-- ==== Sys2Proof/Decode.lean ====
section
/-!
DEFINITION. Sys2Proof/Decode.lean: the decoder (R63 to R69), total on any command words and rejecting by name, and after it
the encoder, written from the same tables.
-/

namespace Sys2Proof

/-! ## Header fields (R64) -/

/-- Field `OP`, bits 63:56. -/
def opField (w : CmdWord) : Byte := w.extractLsb' 56 8
/-- Field `A`, bits 55:48. -/
def aField (w : CmdWord) : Byte := w.extractLsb' 48 8
/-- Field `B`, bits 47:32. -/
def bField (w : CmdWord) : BitVec 16 := w.extractLsb' 32 16
/-- Field `C`, bits 31:0. -/
def cField (w : CmdWord) : Word := w.extractLsb' 0 32

/-- The header `{OP, A, B, C}` (R64). -/
def header (op a : Byte) (b : BitVec 16) (c : Word) : CmdWord := op ++ a ++ b ++ c

/-! ## Verdicts of the decoder (R67) -/

/-- Why a word is reserved: the items of R67, in its order. -/
inductive ReservedWhy where
  /-- Item 1: `OP` is not in the table of R66. -/
  | unknownOpcode
  /-- Item 3: a field or sub-field that must be zero is not. -/
  | nonzeroUnused
  /-- Item 4: a variant code or a register index is out of range. -/
  | badVariant
  /-- Item 5: a UART_LINE_CTL value is given without its presence bit. -/
  | absentValueGiven
  /-- Item 6: a payload is cut short, or a padding byte is not zero; also no word at all. -/
  | badPayload
  deriving DecidableEq, Repr

/-- The decoder's answer: a command and its length in words, or `reserved`. Opcode `0x39` (item 2 of R67) answers the command
reserved by name, whose execution is refused (R116, log 8). -/
inductive DecodeResult where
  | command (i : Instr) (len : Nat)
  | reserved (why : ReservedWhy)
  deriving DecidableEq, Repr

/-! ## Variant codes (R68) and register numbers (R69) -/

/-- `idx` column of R24. -/
def GpioReg.ofIdx (k : Byte) : Option GpioReg :=
  match k.toNat with
  | 0 => some .fsel0
  | 1 => some .fsel1
  | 2 => some .fsel2
  | 3 => some .fsel3
  | 4 => some .fsel4
  | 5 => some .fsel5
  | 6 => some .set0
  | 7 => some .set1
  | 8 => some .clr0
  | 9 => some .clr1
  | 10 => some .lev0
  | 11 => some .lev1
  | 12 => some .eds0
  | 13 => some .eds1
  | _ => none

/-- `idx` column of R30. -/
def UartReg.ofIdx (k : Byte) : Option UartReg :=
  match k.toNat with
  | 0 => some .dr
  | 1 => some .fr
  | 2 => some .ibrd
  | 3 => some .fbrd
  | 4 => some .lcrh
  | 5 => some .cr
  | _ => none

/-- `idx` column of R36. -/
def I2cReg.ofIdx (k : Byte) : Option I2cReg :=
  match k.toNat with
  | 0 => some .c
  | 1 => some .s
  | 2 => some .dlen
  | 3 => some .a
  | 4 => some .fifo
  | 5 => some .div
  | 6 => some .clkt
  | _ => none

/-- `idx` of the IRQ block (R43): 255 is `SECSTAT`, any other number a pending word. -/
def irqRegOfIdx (k : Byte) : Reg := if k = 255#8 then .secstat else .pend k.toNat

/-- The register that `blk` and `idx` number, before the tables of the run are asked (R68, R69). -/
def regOfCode (blk idx : Byte) : Option Reg :=
  match blk.toNat with
  | 0 => (GpioReg.ofIdx idx).map .gpio
  | 1 => (UartReg.ofIdx idx).map .uart
  | 2 => (I2cReg.ofIdx idx).map .i2c
  | 3 => some (irqRegOfIdx idx)
  | _ => none

/-- `type` code (R68). -/
def driverTypeOf (a : Byte) : Option DriverType :=
  match a.toNat with
  | 0 => some .uart
  | 1 => some .i2c
  | _ => none

/-- Function code (R68). -/
def pinFunctionOf (k : BitVec 3) : PinFunction :=
  match k.toNat with
  | 0 => .input
  | 1 => .output
  | 2 => .alt0
  | 3 => .alt1
  | 4 => .alt2
  | 5 => .alt3
  | 6 => .alt4
  | _ => .alt5

/-- Pull code (R68); 3 is reserved. -/
def pullOf (k : BitVec 2) : Option Pull :=
  match k.toNat with
  | 0 => some .none
  | 1 => some .up
  | 2 => some .down
  | _ => none

/-- Level code (R68). -/
def levelOf (k : BitVec 1) : Level := if k = 1#1 then .high else .low

/-- Parity code (R68); 3 is reserved. -/
def parityOf (k : BitVec 2) : Option Parity :=
  match k.toNat with
  | 0 => some .none
  | 1 => some .odd
  | 2 => some .even
  | _ => none

/-- Word-length code (R68). -/
def wordLengthOf (k : BitVec 2) : WordLength :=
  match k.toNat with
  | 0 => .five
  | 1 => .six
  | 2 => .seven
  | _ => .eight

/-- Stop-bit code (R68). -/
def stopBitsOf (k : BitVec 1) : StopBits := if k = 1#1 then .two else .one

/-- Direction code (R68). -/
def directionOf (k : BitVec 1) : Direction := if k = 1#1 then .read else .write

/-! ## Payload (R65) -/

/-- `ceil(n / 8)`, the number of payload words of `n` bytes. -/
def payloadWords (n : Nat) : Nat := (n + 7) / 8

/-- The 8 bytes of a payload word, least significant first. -/
def wordBytes (w : CmdWord) : List Byte :=
  [w.extractLsb' 0 8, w.extractLsb' 8 8, w.extractLsb' 16 8, w.extractLsb' 24 8,
   w.extractLsb' 32 8, w.extractLsb' 40 8, w.extractLsb' 48 8, w.extractLsb' 56 8]

/-- The `n` payload bytes that stand in the words after the header; `none` where the words are too few or a padding byte is
not zero (R67 item 6). -/
def payloadOf (n : Nat) (rest : List CmdWord) : Option (List Byte) :=
  if payloadWords n ≤ rest.length then
    let bytes := (rest.take (payloadWords n)).flatMap wordBytes
    if (bytes.drop n).all (· = 0#8) then some (bytes.take n) else none
  else none

/-! ## The decoder -/

/-- A command of one word: reserved unless its unused fields are zero (R67 item 3). -/
def unusedZero (zero : Bool) (i : Instr) : DecodeResult :=
  if zero then .command i 1 else .reserved .nonzeroUnused

/-- A command with a variant operand: reserved where the code names no variant (R67 item 4). -/
def withVariant {α : Type} (zero : Bool) (v : Option α) (i : α → Instr) : DecodeResult :=
  if zero then
    match v with
    | some x => .command (i x) 1
    | none => .reserved .badVariant
  else .reserved .nonzeroUnused

/-- A register operand of REG_READ and REG_WRITE: `blk` in `A`, `idx` in `B[7:0]`, in the tables of the run (R69). -/
def regOperand (p : Params) (a : Byte) (b : BitVec 16) : Option Reg :=
  (regOfCode a (b.extractLsb' 0 8)).filter p.hasReg

/-- A command with a payload (R65, R67 item 6). -/
def withPayload (zero : Bool) (n : Nat) (rest : List CmdWord) (i : List Byte → Instr) : DecodeResult :=
  if zero then
    match payloadOf n rest with
    | some bytes => .command (i bytes) (1 + payloadWords n)
    | none => .reserved .badPayload
  else .reserved .nonzeroUnused

/-- An optional setting of UART_LINE_CTL: outer `none` where the value is given without its presence bit (R67 item 5). -/
def optionalSetting {n : Nat} {α : Type} (given : Bool) (code : BitVec n) (v : α) : Option (Option α) :=
  if given then some (some v) else if code = 0#n then some none else none

/-- UART_LINE_CTL (R66, R67 items 3 to 5). -/
def decodeLineCtl (a : Byte) (b : BitVec 16) (c : Word) : DecodeResult :=
  let pk := a.extractLsb' 0 2
  let wk := a.extractLsb' 2 2
  let sk := a.extractLsb' 4 1
  if a.extractLsb' 5 3 = 0#3 ∧ b.extractLsb' 3 13 = 0#13 ∧ c = 0#32 then
    match parityOf pk with
    | none => .reserved .badVariant
    | some parity =>
      match optionalSetting (b.getLsbD 0) pk parity, optionalSetting (b.getLsbD 1) wk (wordLengthOf wk),
          optionalSetting (b.getLsbD 2) sk (stopBitsOf sk) with
      | some p, some w, some s => .command (.uartLineCtl p w s) 1
      | _, _, _ => .reserved .absentValueGiven
  else .reserved .nonzeroUnused

/-- UART_NEW (R66, R67 items 3 and 4). -/
def decodeUartNew (a : Byte) (b : BitVec 16) (c : Word) : DecodeResult :=
  withVariant (a.extractLsb' 5 3 = 0#3 ∧ b = 0#16) (parityOf (a.extractLsb' 0 2)) fun parity =>
    .uartNew parity (wordLengthOf (a.extractLsb' 2 2)) (stopBitsOf (a.extractLsb' 4 1)) c

/-- GPIO_NEW (R66, R67 items 3 and 4). -/
def decodeGpioNew (a : Byte) (b : BitVec 16) (c : Word) : DecodeResult :=
  withVariant (b.extractLsb' 6 10 = 0#10 ∧ c = 0#32) (pullOf (b.extractLsb' 3 2)) fun pull =>
    .gpioNew a (pinFunctionOf (b.extractLsb' 0 3)) pull (levelOf (b.extractLsb' 5 1))

/-- The opcode map (R66), on the fields of the header and the words after it. -/
def decodeFields (p : Params) (op a : Byte) (b : BitVec 16) (c : Word) (rest : List CmdWord) : DecodeResult :=
  match op.toNat with
  | 0x01 => withVariant (b.extractLsb' 8 8 = 0#8 ∧ c = 0#32) (regOperand p a b) .regRead
  | 0x02 => withVariant (b.extractLsb' 8 8 = 0#8) (regOperand p a b) fun r => .regWrite r c
  | 0x10 => withVariant (b = 0#16 ∧ c = 0#32) (driverTypeOf a) .mgrRegister
  | 0x11 => withVariant (b = 0#16 ∧ c = 0#32) (driverTypeOf a) .mgrInitAll
  | 0x12 => unusedZero (a = 0#8 ∧ b = 0#16 ∧ c = 0#32) .consoleBind
  | 0x20 => decodeGpioNew a b c
  | 0x21 => unusedZero (b = 0#16 ∧ c = 0#32) (.gpioInit a)
  | 0x22 => unusedZero (b = 0#16 ∧ c = 0#32) (.gpioSet a)
  | 0x23 => unusedZero (b = 0#16 ∧ c = 0#32) (.gpioClr a)
  | 0x24 => unusedZero (b = 0#16 ∧ c = 0#32) (.gpioSample a)
  | 0x25 => unusedZero (b = 0#16 ∧ c = 0#32) (.gpioEdge a)
  | 0x26 => unusedZero (b = 0#16 ∧ c = 0#32) (.gpioRelease a)
  | 0x30 => decodeUartNew a b c
  | 0x31 => unusedZero (a = 0#8 ∧ b = 0#16 ∧ c = 0#32) .uartResolveClk
  | 0x32 => unusedZero (a = 0#8 ∧ b = 0#16) (.uartBaudDiv c)
  | 0x33 => decodeLineCtl a b c
  | 0x34 => unusedZero (a = 0#8 ∧ b = 0#16 ∧ c = 0#32) .uartFlush
  | 0x35 => unusedZero (b = 0#16 ∧ c = 0#32) (.uartWriteChar a)
  | 0x36 => withPayload (a = 0#8 ∧ c = 0#32) b.toNat rest .uartWriteBytes
  | 0x37 => unusedZero (a = 0#8 ∧ b = 0#16 ∧ c = 0#32) .uartInit
  | 0x38 => unusedZero (a = 0#8 ∧ b = 0#16 ∧ c = 0#32) .uartCharsWritten
  | 0x39 => .command (.uartReadBytes (a ++ b ++ c)) 1
  | 0x3A => unusedZero (a = 0#8 ∧ b = 0#16 ∧ c = 0#32) .uartRelease
  | 0x40 => unusedZero (a = 0#8) (.i2cNew b c)
  | 0x41 => unusedZero (a = 0#8 ∧ b = 0#16 ∧ c = 0#32) .i2cSetDiv
  | 0x42 => unusedZero (b = 0#16 ∧ c = 0#32) (.i2cSetAddr a)
  | 0x43 => unusedZero (a.extractLsb' 1 7 = 0#7 ∧ b = 0#16 ∧ c = 0#32) (.i2cSetDir (directionOf (a.extractLsb' 0 1)))
  | 0x44 => withPayload (c = 0#32) b.toNat rest (.i2cWrite a)
  | 0x45 => unusedZero (c = 0#32) (.i2cRead a b)
  | 0x46 => unusedZero (a = 0#8 ∧ b = 0#16 ∧ c = 0#32) .i2cInit
  | 0x47 => unusedZero (a = 0#8 ∧ b = 0#16 ∧ c = 0#32) .i2cRelease
  | 0x50 => unusedZero (a = 0#8 ∧ b = 0#16 ∧ c = 0#32) .irqDispatch
  | _ => .reserved .unknownOpcode

/-- The decoder: the command that stands at the head of the remaining stream (R63, R67), in a run with parameters `p`. -/
def decode (p : Params) : List CmdWord → DecodeResult
  | [] => .reserved .badPayload
  | w :: rest => decodeFields p (opField w) (aField w) (bField w) (cField w) rest

/-- The spec's own verdict (R67): opcode `0x39` counts as reserved (item 2). -/
def DecodeResult.isReserved : DecodeResult → Bool
  | .command (.uartReadBytes _) _ => true
  | .command _ _ => false
  | .reserved _ => true

/-! ## The encoder -/

/-- `idx` of a GPIO register (R24). -/
def GpioReg.idx : GpioReg → Byte
  | .fsel0 => 0#8
  | .fsel1 => 1#8
  | .fsel2 => 2#8
  | .fsel3 => 3#8
  | .fsel4 => 4#8
  | .fsel5 => 5#8
  | .set0 => 6#8
  | .set1 => 7#8
  | .clr0 => 8#8
  | .clr1 => 9#8
  | .lev0 => 10#8
  | .lev1 => 11#8
  | .eds0 => 12#8
  | .eds1 => 13#8

/-- `idx` of a UART register (R30). -/
def UartReg.idx : UartReg → Byte
  | .dr => 0#8
  | .fr => 1#8
  | .ibrd => 2#8
  | .fbrd => 3#8
  | .lcrh => 4#8
  | .cr => 5#8

/-- `idx` of an I2C register (R36). -/
def I2cReg.idx : I2cReg → Byte
  | .c => 0#8
  | .s => 1#8
  | .dlen => 2#8
  | .a => 3#8
  | .fifo => 4#8
  | .div => 5#8
  | .clkt => 6#8

/-- `blk` of a register (R68). -/
def Reg.blk : Reg → Byte
  | .gpio _ => 0#8
  | .uart _ => 1#8
  | .i2c _ => 2#8
  | .pend _ => 3#8
  | .secstat => 3#8

/-- `idx` of a register in its block (R69). -/
def Reg.idx : Reg → Byte
  | .gpio r => r.idx
  | .uart r => r.idx
  | .i2c r => r.idx
  | .pend i => BitVec.ofNat 8 i
  | .secstat => 255#8

/-- `type` code (R68). -/
def DriverType.code : DriverType → Byte
  | .uart => 0#8
  | .i2c => 1#8

/-- Function code (R68). -/
def PinFunction.code : PinFunction → BitVec 3
  | .input => 0#3
  | .output => 1#3
  | .alt0 => 2#3
  | .alt1 => 3#3
  | .alt2 => 4#3
  | .alt3 => 5#3
  | .alt4 => 6#3
  | .alt5 => 7#3

/-- Pull code (R68). -/
def Pull.code : Pull → BitVec 2
  | .none => 0#2
  | .up => 1#2
  | .down => 2#2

• • • • • • •

### Prompt:
Wherever "decodeGpioNew" appears in a line of the entries, copy that line.

### Response area:
def decodeGpioNew (a : Byte) (b : BitVec 16) (c : Word) : DecodeResult :=
  | 0x20 => decodeGpioNew a b c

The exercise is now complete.